/-! ## Decoding: words written out from the pattern column of 30_encoding.md R105 and from part 2.1 -/

theorem test_decode_cls : decode 0x00E0 = .ok (.cls) := by decide
theorem test_decode_ret : decode 0x00EE = .ok (.ret) := by decide
theorem test_decode_sys : decode 0x0123 = .ok (.sys 0x123) := by decide
theorem test_decode_jp : decode 0x1ABC = .ok (.jp 0xABC) := by decide
theorem test_decode_call : decode 0x2ABC = .ok (.call 0xABC) := by decide
theorem test_decode_seImm : decode 0x317F = .ok (.seImm 1 0x7F) := by decide
theorem test_decode_sneImm : decode 0x4310 = .ok (.sneImm 3 0x10) := by decide
theorem test_decode_seReg : decode 0x5120 = .ok (.seReg 1 2) := by decide
theorem test_decode_ldImm : decode 0x6A3E = .ok (.ldImm 10 0x3E) := by decide
theorem test_decode_addImm : decode 0x7102 = .ok (.addImm 1 2) := by decide
theorem test_decode_ldReg : decode 0x8120 = .ok (.ldReg 1 2) := by decide
theorem test_decode_orReg : decode 0x8121 = .ok (.orReg 1 2) := by decide
theorem test_decode_andReg : decode 0x8122 = .ok (.andReg 1 2) := by decide
theorem test_decode_xorReg : decode 0x8123 = .ok (.xorReg 1 2) := by decide
theorem test_decode_addReg : decode 0x8F14 = .ok (.addReg 15 1) := by decide
theorem test_decode_sub : decode 0x80F5 = .ok (.sub 0 15) := by decide
theorem test_decode_shr : decode 0x8126 = .ok (.shr 1 2) := by decide
theorem test_decode_subn : decode 0x8127 = .ok (.subn 1 2) := by decide
theorem test_decode_shl : decode 0x812E = .ok (.shl 1 2) := by decide
theorem test_decode_sneReg : decode 0x9120 = .ok (.sneReg 1 2) := by decide
theorem test_decode_ldI : decode 0xA20C = .ok (.ldI 0x20C) := by decide
theorem test_decode_jpV0 : decode 0xB123 = .ok (.jpV0 0x123) := by decide
theorem test_decode_rnd : decode 0xC10F = .ok (.rnd 1 0x0F) := by decide
theorem test_decode_drw : decode 0xDAB2 = .ok (.drw 10 11 2) := by decide
theorem test_decode_skp : decode 0xE19E = .ok (.skp 1) := by decide
theorem test_decode_sknp : decode 0xE1A1 = .ok (.sknp 1) := by decide
theorem test_decode_ldVxDt : decode 0xF307 = .ok (.ldVxDt 3) := by decide
theorem test_decode_ldVxK : decode 0xF30A = .ok (.ldVxK 3) := by decide
theorem test_decode_ldDtVx : decode 0xF015 = .ok (.ldDtVx 0) := by decide
theorem test_decode_ldStVx : decode 0xF018 = .ok (.ldStVx 0) := by decide
theorem test_decode_addI : decode 0xF21E = .ok (.addI 2) := by decide
theorem test_decode_ldF : decode 0xF329 = .ok (.ldF 3) := by decide
theorem test_decode_ldB : decode 0xF033 = .ok (.ldB 0) := by decide
theorem test_decode_stRegs : decode 0xF255 = .ok (.stRegs 2) := by decide
theorem test_decode_ldRegs : decode 0xF165 = .ok (.ldRegs 1) := by decide

theorem test_decode_no_operation_words :
    decode 0x0000 = .ok (.sys 0) ∧ decode 0x00E1 = .ok (.sys 0x0E1) ∧ decode 0x00FF = .ok (.sys 0x0FF) ∧
    decode 0x0FFF = .ok (.sys 0xFFF) := by decide
theorem test_decode_refuses_family_5 : decode 0x5121 = .error (.family5 1) := by decide
theorem test_decode_refuses_family_8 :
    decode 0x8128 = .error (.family8 8) ∧ decode 0x812D = .error (.family8 13) ∧
    decode 0x812F = .error (.family8 15) := by decide
theorem test_decode_refuses_family_9 : decode 0x9121 = .error (.family9 1) := by decide
theorem test_decode_refuses_family_E :
    decode 0xE100 = .error (.familyE 0x00) ∧ decode 0xE19F = .error (.familyE 0x9F) ∧
    decode 0xE1A0 = .error (.familyE 0xA0) := by decide
theorem test_decode_refuses_family_F :
    decode 0xF100 = .error (.familyF 0x00) ∧ decode 0xF108 = .error (.familyF 0x08) ∧
    decode 0xF175 = .error (.familyF 0x75) := by decide

/-- The high byte stands first (20_memory.md R73), and the rest of the bytes is handed back. -/
theorem test_decodeBytes_high_byte_first : decodeBytes [0x12, 0x08, 0xAA] = .ok (.jp 0x208, [0xAA]) := by decide
theorem test_decodeBytes_needs_two_bytes : decodeBytes [0x12] = .error .truncated := by decide
theorem test_decodeTableWord_reads_the_table_numbering : decodeTableWord 16 0x2208 = some (.call 0x208) := by decide
/-- P1: the words of its image. -/
theorem test_encode_writes_the_words :
    encode (.ldImm 0 5) = 0x6005 ∧ encode (.addImm 0 5) = 0x7005 ∧ encode (.jp 0x200) = 0x1200 := by decide

/-! ## Small states -/

/-- The reset state inside the instruction whose word is `w`, fetched from 0x200. -/
def inside (w : Word16) : State := { State.reset with pc := 0x202, ir := w }

/-- What an instruction leaves of the part that `part` reads. -/
def after {α : Type} (i : Instr) (s : State) (part : State → α) : Option α :=
  match exec i s with
  | .next t => some (part t)
  | .fault _ => none
  | .refused _ => none

/-- What one step leaves of the part that `part` reads. -/
def stepped {α : Type} (s : State) (part : State → α) : Option α :=
  match step s with
  | .next t => some (part t)
  | .fault _ => none
  | .refused _ => none

/-- `V[x]` and VF. -/
def regAndFlag (x : Nibble) (s : State) : Byte × Byte := (s.getV x, s.getV 15)

/-- The pixel (0, 0) on and no other. -/
def oneLit : Framebuffer := (setPixel clearFb 0 0).1

/-- A state with the key `k` held and last pressed. -/
def holding (k : Nibble) (s : State) : State := keyDown k s

/-- A state of the given depth with every stack entry 0x345. -/
def deep (d : Fin 17) : State := { inside 0x00EE with sp := d, stack := Vector.replicate 16 0x345 }

/-- The cells of three registers at 0x300. -/
def threeBytes (a b c : Byte) (s : State) : State := writeBytes 0x300 [a, b, c] { s with i := 0x300 }

/-! ## One instruction each: part 2.2 -/

theorem test_sys_changes_nothing : exec (.sys 0x123) (inside 0x0123) = .next (inside 0x0123) := rfl
theorem test_ret_pops : after .ret (deep 2) (fun t => (t.pc, t.sp.val)) = some (0x345, 1) := by decide
theorem test_ret_underflow : after .ret (deep 0) (fun t => (t.pc, t.err)) =
    some (0x202, some ⟨.stackUnderflow, 0x200, 0x00EE, none⟩) := by decide
theorem test_jp_may_be_odd : after (.jp 0x201) (inside 0x1201) (·.pc) = some 0x201 := by decide
theorem test_call_pushes_the_advanced_pc : after (.call 0xABC) (inside 0x2ABC)
    (fun t => (t.pc, t.sp.val, t.stackEntry 0)) = some (0xABC, 1, 0x202) := by decide
theorem test_call_overflow : after (.call 0xABC) { deep 16 with ir := 0x2ABC } (fun t => (t.run, t.err)) =
    some (.halted (.fatal .stackOverflow), some ⟨.stackOverflow, 0x200, 0x2ABC, none⟩) := by decide
theorem test_seImm_equal : after (.seImm 1 0x7F) ((inside 0x317F).setV 1 0x7F) (·.pc) = some 0x204 := by decide
theorem test_seImm_differs : after (.seImm 1 0x80) ((inside 0x3180).setV 1 0x7F) (·.pc) = some 0x202 := by decide
theorem test_sneImm_equal : after (.sneImm 3 0x10) ((inside 0x4310).setV 3 0x10) (·.pc) = some 0x202 := by decide
theorem test_sneImm_differs : after (.sneImm 3 0x11) ((inside 0x4311).setV 3 0x10) (·.pc) = some 0x204 := by decide
theorem test_seReg_equal : after (.seReg 2 3) (inside 0x5230) (·.pc) = some 0x204 := by decide
theorem test_seReg_differs : after (.seReg 2 3) ((inside 0x5230).setV 2 1) (·.pc) = some 0x202 := by decide
theorem test_sneReg_differs : after (.sneReg 2 3) ((inside 0x9230).setV 2 1) (·.pc) = some 0x204 := by decide
theorem test_sneReg_same_register : after (.sneReg 2 2) (inside 0x9220) (·.pc) = some 0x202 := by decide
theorem test_jpV0_is_not_masked : after (.jpV0 0xFFF) ((inside 0xBFFF).setV 0 0xFF) (·.pc) = some 0x10FE := by decide
theorem test_jpV0_adds_register_0 : after (.jpV0 0x1FE) (((inside 0xB1FE).setV 0 1).setV 1 0x80) (·.pc) =
    some 0x1FF := by decide

/-! ## Part 2.3 -/

theorem test_ldImm : after (.ldImm 10 0x3E) (inside 0x6A3E) (regAndFlag 10) = some (0x3E, 0) := by decide
theorem test_addImm_leaves_the_flag : after (.addImm 1 2) (((inside 0x7102).setV 1 0xFF).setV 15 1) (regAndFlag 1) =
    some (0x01, 1) := by decide
theorem test_ldReg : after (.ldReg 1 2) ((inside 0x8120).setV 2 0x5A) (regAndFlag 1) = some (0x5A, 0) := by decide
theorem test_orReg : after (.orReg 0 1) ((((inside 0x8011).setV 0 0xF0).setV 1 0x0F).setV 15 1) (regAndFlag 0) =
    some (0xFF, 1) := by decide
theorem test_andReg : after (.andReg 0 1) ((((inside 0x8012).setV 0 0xF0).setV 1 0x3C).setV 15 1) (regAndFlag 0) =
    some (0x30, 1) := by decide
theorem test_xorReg : after (.xorReg 0 1) ((((inside 0x8013).setV 0 0xF0).setV 1 0x3C).setV 15 1) (regAndFlag 0) =
    some (0xCC, 1) := by decide
theorem test_xorReg_same_register : after (.xorReg 4 4) ((inside 0x8443).setV 4 0x5A) (·.getV 4) = some 0 := by decide
theorem test_addReg_carry : after (.addReg 0 1) (((inside 0x8014).setV 0 0xFF).setV 1 1) (regAndFlag 0) =
    some (0x00, 1) := by decide
theorem test_addReg_sum_remains_in_flag : after (.addReg 15 1) (((inside 0x8F14).setV 15 0xFF).setV 1 1)
    (·.getV 15) = some 0x00 := by decide
theorem test_sub_wraps : after (.sub 0 1) (((inside 0x8015).setV 0 1).setV 1 2) (regAndFlag 0) =
    some (0xFF, 0) := by decide
theorem test_sub_by_the_flag_register : after (.sub 0 15) (((inside 0x80F5).setV 0 9).setV 15 5) (regAndFlag 0) =
    some (4, 1) := by decide
theorem test_shr_ignores_y : after (.shr 0 1) (((inside 0x8016).setV 0 4).setV 1 0xFF) (regAndFlag 0) =
    some (2, 0) := by decide
theorem test_shr_result_remains_in_flag : after (.shr 15 0) ((inside 0x8F06).setV 15 1) (·.getV 15) =
    some 0 := by decide
theorem test_subn : after (.subn 0 1) (((inside 0x8017).setV 0 1).setV 1 3) (regAndFlag 0) = some (2, 1) := by decide
theorem test_subn_result_remains_in_flag : after (.subn 15 1) (((inside 0x8F17).setV 15 1).setV 1 3) (·.getV 15) =
    some 2 := by decide
theorem test_shl : after (.shl 0 1) ((inside 0x801E).setV 0 0x81) (regAndFlag 0) = some (2, 1) := by decide
theorem test_shl_result_remains_in_flag : after (.shl 15 0) ((inside 0x8F0E).setV 15 0x81) (·.getV 15) =
    some 2 := by decide
/-- Whatever the byte drawn: with the mask 00 the result is 00. -/
theorem test_rnd_under_an_empty_mask : after (.rnd 1 0) ((inside 0xC100).setV 1 0xA7) (·.getV 1) = some 0 := by
  simp [after, exec, execRnd]

/-! ## Part 2.4 -/

theorem test_ldI : after (.ldI 0xFFF) (inside 0xAFFF) (·.i) = some 0x0FFF := by decide
theorem test_addI_passes_the_address_space : after (.addI 2) (({ inside 0xF21E with i := 0xFFE }).setV 2 5)
    (fun t => (t.i, t.getV 15)) = some (0x1003, 0) := by decide
theorem test_addI_wraps : after (.addI 2) (({ inside 0xF21E with i := 0xFFFF }).setV 2 1)
    (fun t => (t.i, t.getV 15)) = some (0, 0) := by decide
theorem test_ldF_last_glyph : after (.ldF 3) ((inside 0xF329).setV 3 0x0F) (·.i) = some 0x4B := by decide
theorem test_ldF_is_not_masked : after (.ldF 3) ((inside 0xF329).setV 3 0xFF) (·.i) = some 0x4FB := by decide
theorem test_ldB_last_legal_position : after (.ldB 0) (({ inside 0xF033 with i := 0xFFD }).setV 0 0x7B)
    (fun t => (t.peek 0xFFD, t.peek 0xFFE, t.peek 0xFFF)) = some (1, 2, 3) := by decide
theorem test_ldB_writes_nothing_when_it_faults : after (.ldB 0) (({ inside 0xF033 with i := 0xFFE }).setV 0 0x7B)
    (fun t => (t.mem, t.err, t.pc)) =
    some ([], some ⟨.outOfBounds, 0x200, 0xF033, some 0x1000⟩, 0x202) := by decide
theorem test_stRegs_stores_one_register : after (.stRegs 0) (threeBytes 0 0x22 0 ((inside 0xF055).setV 0 0x11))
    (fun t => (t.peek 0x300, t.peek 0x301, t.i)) = some (0x11, 0x22, 0x300) := by decide
theorem test_stRegs_faults_before_any_byte : after (.stRegs 15) ({ inside 0xFF55 with i := 0xFF1 }.setV 0 1)
    (fun t => (t.mem, t.err)) = some ([], some ⟨.outOfBounds, 0x200, 0xFF55, some 0x1000⟩) := by decide
theorem test_ldRegs_stops_at_x : after (.ldRegs 1) (threeBytes 0xAA 0xBB 0xCC ((inside 0xF165).setV 2 0x77))
    (fun t => (t.getV 0, t.getV 1, t.getV 2, t.i)) = some (0xAA, 0xBB, 0x77, 0x300) := by decide
theorem test_ldRegs_faults : after (.ldRegs 1) ({ inside 0xF165 with i := 0xFFF }.setV 0 9)
    (fun t => (t.getV 0, t.err)) = some (9, some ⟨.outOfBounds, 0x200, 0xF165, some 0x1000⟩) := by decide

/-! ## Part 2.5 -/

theorem test_cls : after .cls { inside 0x00E0 with fb := oneLit } (fun t => (pixel t.fb 0 0, t.dirty)) =
    some (false, true) := by decide
theorem test_drw_collides : after (.drw 0 1 1) (threeBytes 0xC0 0 0 { inside 0xD011 with fb := oneLit })
    (fun t => (pixel t.fb 0 0, pixel t.fb 1 0, t.getV 15)) = some (false, true, 1) := by decide
/-- S6: the row FF at x = 63. -/
theorem test_drw_wraps : after (.drw 0 1 1) (threeBytes 0xFF 0 0 ((inside 0xD011).setV 0 63))
    (fun t => (pixel t.fb 63 0, pixel t.fb 0 0, pixel t.fb 6 0, pixel t.fb 7 0)) =
    some (true, true, true, false) := by decide

/-! ## Part 2.6 -/

theorem test_skp_held : after (.skp 0) (holding 5 ((inside 0xE09E).setV 0 5)) (·.pc) = some 0x204 := by decide
theorem test_skp_is_not_masked : after (.skp 0) (holding 5 ((inside 0xE09E).setV 0 0x15)) (·.pc) = some 0x202 := by decide
theorem test_sknp_held : after (.sknp 0) (holding 5 ((inside 0xE0A1).setV 0 5)) (·.pc) = some 0x202 := by decide
theorem test_sknp_no_key_above_15 : after (.sknp 0) (holding 0 ((inside 0xE0A1).setV 0 16)) (·.pc) = some 0x204 := by decide
theorem test_ldVxDt : after (.ldVxDt 3) { inside 0xF307 with dt := 0x2A } (fun t => (t.getV 3, t.dt)) =
    some (0x2A, 0x2A) := by decide
theorem test_ldVxK_takes_the_last_pressed : after (.ldVxK 3) (keyUp 2 (keyDown 2 (keyDown 1 (inside 0xF30A))))
    (fun t => (t.getV 3, t.run)) = some (2, .running) := by decide
theorem test_ldVxK_waits : after (.ldVxK 3) (inside 0xF30A) (fun t => (t.getV 3, t.run, t.pc)) =
    some (0, .waitKey, 0x202) := by decide
theorem test_ldDtVx : after (.ldDtVx 0) ((inside 0xF015).setV 0 3) (·.dt) = some 3 := by decide
theorem test_ldStVx : after (.ldStVx 0) ((inside 0xF018).setV 0 0x10) (·.st) = some 0x10 := by decide

/-! ## Steps -/

/-- The reset state with a word at the entry. -/
def fetching (w : Nat) : State := State.reset.withFetchWord 16 w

■ ■ ■ ■ ■

WORK TASK – Where a line of the records holds the word "ldRegs", copy that line.

ANSWER FOR THIS EXERCISE –
theorem test_decode_ldRegs : decode 0xF165 = .ok (.ldRegs 1) := by decide
theorem test_ldRegs_stops_at_x : after (.ldRegs 1) (threeBytes 0xAA 0xBB 0xCC ((inside 0xF165).setV 2 0x77))
theorem test_ldRegs_faults : after (.ldRegs 1) ({ inside 0xF165 with i := 0xFFF }.setV 0 9)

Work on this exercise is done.